▸ Your assignment
Once the line containing "else if 0x18C000" is found in the entries below, reproduce it and every line after it, stopping at and including the line containing "what a register holds. -/"; reproduce nothing else, and keep each line exact.

Collected data entries:
-- ==== Sys2Proof/Syntax.lean ====
section
/-!
DEFINITION. The commands the block takes from outside (spec/opcode_table.json), with the operands each one carries.
An operand is either what its sender writes or what the outside world gives at that instant (a level, an edge, a
measurement, a packet, the end of an interval). Times are in the unit the name says.
-/
namespace Sys2Proof

/-- The masters of the control interconnect (12_host_control.md R353). -/
inductive Master where
  | core | host | strongroom | blotter | debug
  deriving DecidableEq, Repr

/-- An ancillary packet of an SDI line other than audio data: its line, horizontal position and words from DID to checksum
(04_sdi_ports.md R132). -/
structure SdiAnc where
  line : Nat
  hoff : Nat
  words : List (BitVec 10)
  deriving DecidableEq, Repr

/-- One channel's samples of an SDI audio data packet: CHAN as R255 numbers it, the samples, whether the packet passed its
checksum and ECC, whether the channel status says non-PCM, the rate code and the deviation from the clock phase (R132). -/
structure SdiAudio where
  chan : Nat
  samples : List (BitVec 24)
  good : Bool
  nonPcm : Bool
  rate : BitVec 2
  dev : Int
  deriving DecidableEq, Repr

/-- What the moment of a write over a bus adds to the value written, for the rows that the write sets off: the Ruling's sub-line
fraction, ns since a source was lost, audio periods to the next switching point, replies on the port power bus, the image a
FABRIC command reads, the bytes another DMA read returns (none where it fails), whether the Attic store succeeds, whether
fuse bits pass their check at margin, and the levels of the tamper inputs. -/
structure Moment where
  frac : BitVec 16
  sinceNs : Nat
  periods : Nat
  replies : List (BitVec 17)
  data : Option (List (BitVec 8))
  storeOk : Bool
  fuseOk : Bool
  inputs : BitVec 2
  deriving DecidableEq, Repr
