-- ==== Sys2Proof/Machine/Regs.lean ====
section
/-!
DEFINITION. Names of every register field and event flag of the field tables, as places in the register file
(18_register_map.md R501 to R503). `R.block_REGISTER_FIELD` is a field, `Flag.block_NAME` an event flag with its
counter (00_scope.md R11, R12), `Reg.block_REGISTER` a whole register's address.
-/
namespace Sys2Proof.Machine

/-- A field of a register: its BAR0 offset and bits [hi:lo]. -/
structure Fld where
  addr : Nat
  hi : Nat
  lo : Nat
  deriving DecidableEq, Repr

/-- An event flag: its status register, its bit, and the first of its counters (R12). -/
structure Flg where
  addr : Nat
  cnt : Nat
  bit : Nat
  deriving DecidableEq, Repr
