-- ==== Sys2Proof/Machine/Ops.lean ====
section
/-!
DEFINITION. The named operations over registers: decoding an address (R499 to R503), reading and writing a register or a
field, raising an event flag with its counter (R11, R12), and the result blocks (R14 to R17).
-/
namespace Sys2Proof.Machine
open Sys2Proof

/-- The register of a block at offset `o`. -/
def rowAt (rows : List RegRow) (o : Nat) : Option RegRow :=
  rows.find? fun r => decide (r.off ≤ o) && ((o - r.off) % r.stride == 0) && decide ((o - r.off) / r.stride < r.count)

/-- A decoded register: the address its value is kept at, its row, and whether the access came through an active
mirror (R8, R502). -/
structure RegHit where
  addr : Nat
  row : RegRow
  mirror : Bool
  deriving DecidableEq, Repr

/-- Whether a register is staged, that is, has RWS fields. -/
def RegRow.staged (r : RegRow) : Bool := r.fields.any fun f => f.acc == .rws

/-- The Folio block of R502: two pages of eight subblocks, panes below 100h in each. -/
def folioLookup (addr : Nat) : Option RegHit :=
  let q := (addr - 0x100000) % 0x2000
  let x := q % 0x1000
  let row := if x % 0x200 < 0x100 then rowAt paneRows (x % 0x200) else rowAt folioRows x
  row.map fun r => ⟨if r.staged then addr else addr - q + x, r, decide (0x1000 ≤ q)⟩

/-- The register at a BAR0 offset, if the address holds one. -/
def regLookup (addr : Nat) : Option RegHit :=
  if 0x100000 ≤ addr ∧ addr < 0x180000 then folioLookup addr
  else if 0x18C000 ≤ addr ∧ addr < 0x190000 then
    (rowAt audioRows (addr - 0x180000 - 0x4000)).map fun r => ⟨addr, r, true⟩
  else match blockRows.find? fun b => decide (b.base ≤ addr) && decide (addr < b.base + b.size) with
    | none => none
    | some b =>
      let o := addr - b.base
      let r := if b.stride = 0 then rowAt b.rows o else if o / b.stride < b.count then rowAt b.rows (o % b.stride) else none
      r.map fun r => ⟨addr, r, false⟩

/-- The reset value a row's fields spell. -/
def RegRow.resetValue (r : RegRow) : BitVec 32 :=
  BitVec.ofNat 32 (r.fields.foldl (fun n f => n + f.reset * 2 ^ f.lo) 0)

/-- The reset value of the register at an address. The synthesizers' dividers have none in the field table; they read
what R34 computes at the nominal frequency with REF_PATH ×1 (log entry 4). -/
def regReset (addr : Nat) : BitVec 32 :=
  if addr = 0x20008 ∨ addr = 0x20108 then 118
  else if addr = 0x2000C then 0xCCCCCCCC
  else if addr = 0x2010C then 0xAE6AE6AE
  else match regLookup addr with
    | none => 0
    | some h => h.row.resetValue

/-- The value a register holds. -/
def State.rd (s : State) (addr : Nat) : BitVec 32 := Sparse.get regReset s.regs addr

/-- Sets what a register holds. -/
def State.wr (s : State) (addr : Nat) (v : BitVec 32) : State := { s with regs := Sparse.set regReset s.regs addr v }

/-- The mask of bits [hi:lo]. -/
def maskBits (hi lo : Nat) : BitVec 32 := (BitVec.allOnes 32 >>> (31 - (hi - lo))) <<< lo

/-- Bits [hi:lo] of a word, as a number. -/
def getBits (w : BitVec 32) (hi lo : Nat) : Nat := (w.toNat >>> lo) % 2 ^ (hi + 1 - lo)

/-- The word with bits [hi:lo] replaced by the low bits of `v`. -/
def setBits (w : BitVec 32) (hi lo : Nat) (v : Nat) : BitVec 32 :=
  (w &&& ~~~(maskBits hi lo)) ||| ((BitVec.ofNat 32 v <<< lo) &&& maskBits hi lo)

/-- The value of a field. -/
def State.get (s : State) (f : Fld) : Nat := getBits (s.rd f.addr) f.hi f.lo

/-- The state with a field set to the low bits of `v`. -/
def State.put (s : State) (f : Fld) (v : Nat) : State := s.wr f.addr (setBits (s.rd f.addr) f.hi f.lo v)

/-- Whether a one-bit field is 1. -/
def State.on (s : State) (f : Fld) : Bool := s.get f == 1

/-- A field read as a two's complement number. -/
def State.getInt (s : State) (f : Fld) : Int :=
  let v := s.get f
  if v < 2 ^ (f.hi - f.lo) then (v : Int) else (v : Int) - 2 ^ (f.hi + 1 - f.lo)

/-- The two's complement bits of a number. -/
def twos (w : Nat) (v : Int) : Nat := (v % (2 ^ w : Int)).toNat

/-- A number clamped to what `w` signed bits hold. -/
def clampInt (w : Nat) (v : Int) : Int := max (-(2 ^ (w - 1) : Int)) (min v (2 ^ (w - 1) - 1))

/-- The state with a signed field set, clamped to its range. -/
def State.putInt (s : State) (f : Fld) (v : Int) : State :=
  s.put f (twos (f.hi + 1 - f.lo) (clampInt (f.hi + 1 - f.lo) v))

/-- The state with `n` added to a counter field that saturates. -/
def State.bumpBy (s : State) (f : Fld) (n : Nat) : State :=
  s.put f (min (s.get f + n) (2 ^ (f.hi + 1 - f.lo) - 1))

/-- The state with a saturating counter field incremented. -/
def State.bump (s : State) (f : Fld) : State := s.bumpBy f 1

/-- A whole register as a field. -/
def whole (addr : Nat) : Fld := ⟨addr, 31, 0⟩

/-- The same field at the active mirror of a Folio page (R502). -/
def Fld.active (f : Fld) : Fld := ⟨f.addr + 0x1000, f.hi, f.lo⟩

/-- The state with the items of a list applied in turn. -/
def State.each {α : Type} (s : State) (l : List α) (f : State → α → State) : State := l.foldl f s

/-- `f` applied when `b` holds. -/
def State.when (s : State) (b : Bool) (f : State → State) : State := if b then f s else s

/-! Updates of the hidden state of one unit. -/

def State.modPower (s : State) (f : PowerState → PowerState) : State := { s with power := f s.power }
def State.modBoot (s : State) (f : BootState → BootState) : State := { s with boot := f s.boot }
def State.modStrong (s : State) (f : StrongState → StrongState) : State := { s with strong := f s.strong }
def State.modHost (s : State) (f : HostState → HostState) : State := { s with host := f s.host }
def State.modGpio (s : State) (f : GpioState → GpioState) : State := { s with gpio := f s.gpio }
def State.setWaiting (s : State) (l : List (Nat × Codestream)) : State := { s with xsWaiting := l }

/-- The newest 4,096 of the debug trace's entries (16_startup_faults.md R478). -/
@[irreducible] def traceKept (l : List TraceEntry) : List TraceEntry := l.drop (l.length - 4096)

/-- An entry of the debug trace. -/
def State.pushTrace (s : State) (t : TraceEntry) : State := { s with trace := traceKept (s.trace ++ [t]) }
def State.clearTrace (s : State) : State := { s with trace := [] }

/-- A byte of the management SRAM (12_host_control.md R353; log entry 54). -/
def State.setSram (s : State) (a : Nat) (b : Byte) : State := { s with sram := Sparse.set (fun _ => 0) s.sram a b }

def State.clearSram (s : State) : State := { s with sram := [] }

/-- Something the block sends. -/
def State.emit (s : State) (o : Output) : State := { s with out := s.out ++ [o] }

/-- The state after a free value has been drawn. -/
def State.drawn (s : State) : State := { s with freeCount := s.freeCount + 1 }

/-- Whether power domain `d` is powered, as DOM_ON shows (14_power_thermal.md R406, R407). -/
def State.domainOn (s : State) (d : Nat) : Bool :=
  if d < 32 then s.on ⟨Reg.power_DOM_ON_LO, d, d⟩ else s.on ⟨Reg.power_DOM_ON_HI, d - 32, d - 32⟩

/-- Whether cluster index `i` (02_fabric_image.md R65: port groups 0 to 23, ingest 24 to 31, Folio 32 to 39, codec 40 to 43) is
quiesced by a partial load (R82). -/
def State.quiesced (s : State) (i : Nat) : Bool :=
  match s.fabric.load with
  | some (.quiesced, im) => im.cluster == i
  | _ => false

/-- Whether a cluster's units run: its domain is powered and it is not quiesced. -/
def State.clusterUp (s : State) (i : Nat) : Bool :=
  s.domainOn (if i < 32 then i + 10 else i + 12) && !s.quiesced i

/-- In reset: from a reset of the device to its cold boot, with the management domain still off. -/
def State.inReset (s : State) : Bool := s.boot.held && !s.domainOn 2

/-- A byte of the boot flash (12_host_control.md R360). -/
def State.flashByte (s : State) (a : Nat) : Byte := Sparse.get (fun _ => 0xFF) s.flash a
def State.setFlash (s : State) (a : Nat) (b : Byte) : State := { s with flash := Sparse.set (fun _ => 0xFF) s.flash a b }

/-- Load accumulators of the per-second registers. -/
def State.addLoad (s : State) (key v : Nat) : State :=
  { s with loads := Sparse.set (fun _ => 0) s.loads key (Sparse.get (fun _ => 0) s.loads key + v) }

def State.clearLoads (s : State) : State := { s with loads := [] }

/-- A fault source of GLOBAL.FAULT_SRC begins or ends (16_startup_faults.md R475). -/
def State.setFault (s : State) (k : Nat) (v : Bool) : State :=
  { s with faults := if v then s.faults ||| BitVec.ofNat 10 (2 ^ k) else s.faults &&& ~~~(BitVec.ofNat 10 (2 ^ k)) }

/-- FAULT_SRC: sources 5 to 9 count only while their FAULT_EN bit is 1, source 4 while FAULT_ON_ATTIC is (R475). -/
def State.faultSrc (s : State) : BitVec 10 :=
  s.faults &&& ((if s.on R.blotter_BL_CTRL_FAULT_ON_ATTIC then 0x1F#10 else 0x0F#10)
    ||| BitVec.ofNat 10 (getBits (s.rd Reg.global_FAULT_EN) 9 5 * 32))

/-- Words `i, i + 1, …` of an array register set from bytes, byte 4i in bits 7:0. -/
def State.putBytes (s : State) : Nat → List Byte → State
  | a, b0 :: b1 :: b2 :: b3 :: bs =>
    State.putBytes (s.wr a (b3 ++ b2 ++ b1 ++ b0)) (a + 4) bs
  | a, [b0, b1, b2] => s.wr a (0#8 ++ b2 ++ b1 ++ b0)
  | a, [b0, b1] => s.wr a (0#16 ++ b1 ++ b0)
  | a, [b0] => s.wr a (0#24 ++ b0)
  | _, [] => s

/-- The four bytes of a word, lowest first. -/
def wordBytes (w : BitVec 32) : List Byte :=
  [w.extractLsb' 0 8, w.extractLsb' 8 8, w.extractLsb' 16 8, w.extractLsb' 24 8]

/-- The bytes of `n` words from an address on. -/
def State.getBytes (s : State) (a : Nat) : Nat → List Byte
  | 0 => []
  | n + 1 => wordBytes (s.rd a) ++ State.getBytes s (a + 4) n

end Sys2Proof.Machine
end

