-- ==== Sys2Proof/Machine/StrongroomOps.lean ====
section
/-!
DEFINITION. The Strongroom's fuses, keys, lists and measurements (13_strongroom.md R367 to R405), and the trust of a
signature block (02_fabric_image.md R73, R74).
-/
namespace Sys2Proof.Machine
open Sys2Proof

def State.modFuses (s : State) (f : Fuses → Fuses) : State := s.modStrong fun u => { u with fuses := f u.fuses }

/-- The count of a thermometer: the index of its highest blown bit plus 1 (R368). -/
def thermo {w : Nat} (b : BitVec w) : Nat := b.toNat.log2 + (if b.toNat = 0 then 0 else 1)

/-- The completion R368 makes at each boot: every bit below the highest blown one is blown and strong. -/
def thermoFill {w : Nat} (b weak : BitVec w) : BitVec w × BitVec w :=
  let n := thermo b
  (BitVec.ofNat w (2 ^ n - 1), BitVec.ofNat w (weak.toNat / 2 ^ (n - 1) * 2 ^ (n - 1)))

/-- Whether a field's CRC is good (R367, R369). -/
def CrcField.good (f : CrcField) (n : Nat) : Bool := crc32 (slice f.octets 0 n) == f.crc

/-- The lifecycle states (R370), as STATE.LIFECYCLE codes them. -/
inductive Lifecycle where
  | blank | vendor | owned | returned | scrapped
  deriving DecidableEq, Repr

def Lifecycle.code : Lifecycle → Nat
  | .blank => 0 | .vendor => 1 | .owned => 2 | .returned => 3 | .scrapped => 4

/-- The state a LIFECYCLE count means (R370). -/
def lifecycleOf (n : Nat) : Lifecycle :=
  if n = 0 then .blank else if n = 1 then .vendor else if 10 ≤ n then .scrapped
  else if n % 2 = 0 then .owned else .returned

def State.lcCount (s : State) : Nat := thermo s.strong.fuses.lifecycle
def State.lifecycle (s : State) : Lifecycle := lifecycleOf s.lcCount

/-- The anti-rollback count V (R91). -/
def State.svnFuse (s : State) : Nat := thermo s.strong.fuses.svn

/-- DEVICE_UID; one whose CRC fails reads as zeros (R369). -/
def State.uid (s : State) : List Byte :=
  if s.strong.fuses.uid.good 16 then slice s.strong.fuses.uid.octets 0 16 else List.replicate 16 0

/-- Whether the test root is in use: debug level FULL or FULL_ENDED (R403, R404). -/
def State.testRoot (s : State) : Bool := s.strong.debug == 2 || s.strong.debug == 3

def asciiBytes (t : String) : List Byte := t.toList.map fun c => BitVec.ofNat 8 c.toNat

/-- The published test root (R377). -/
def testRootBytes : List Byte := sha384 (asciiBytes "CV96-TEST-ROOT")

/-- The root in use (R373). -/
def State.rootBytes (s : State) : List Byte := if s.testRoot then testRootBytes else slice s.strong.root 0 48

/-- ROOT_STATE: 0 NORMAL, 1 ZERO, 2 TEST (R373). -/
def State.rootState (s : State) : Nat :=
  if s.testRoot then 2
  else if s.strong.rootCheck && (s.strong.root.any fun b => b != 0) then 0 else 1

def State.slotBank (s : State) : SlotBank := if s.testRoot then s.strong.testBank else s.strong.bank
def State.setBank (s : State) (b : SlotBank) : State :=
  s.modStrong fun u => if s.testRoot then { u with testBank := b } else { u with bank := b }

▸ Answer for the task
  else if 0x18C000 ≤ addr ∧ addr < 0x190000 then
    (rowAt audioRows (addr - 0x180000 - 0x4000)).map fun r => ⟨addr, r, true⟩
  else match blockRows.find? fun b => decide (b.base ≤ addr) && decide (addr < b.base + b.size) with
    | none => none
    | some b =>
      let o := addr - b.base
      let r := if b.stride = 0 then rowAt b.rows o else if o / b.stride < b.count then rowAt b.rows (o % b.stride) else none
      r.map fun r => ⟨addr, r, false⟩

/-- The reset value a row's fields spell. -/
def RegRow.resetValue (r : RegRow) : BitVec 32 :=
  BitVec.ofNat 32 (r.fields.foldl (fun n f => n + f.reset * 2 ^ f.lo) 0)

/-- The reset value of the register at an address. The synthesizers' dividers have none in the field table; they read
what R34 computes at the nominal frequency with REF_PATH ×1 (log entry 4). -/
def regReset (addr : Nat) : BitVec 32 :=
  if addr = 0x20008 ∨ addr = 0x20108 then 118
  else if addr = 0x2000C then 0xCCCCCCCC
  else if addr = 0x2010C then 0xAE6AE6AE
  else match regLookup addr with
    | none => 0
    | some h => h.row.resetValue

/-- The value a register holds. -/
def State.rd (s : State) (addr : Nat) : BitVec 32 := Sparse.get regReset s.regs addr

/-- Sets what a register holds. -/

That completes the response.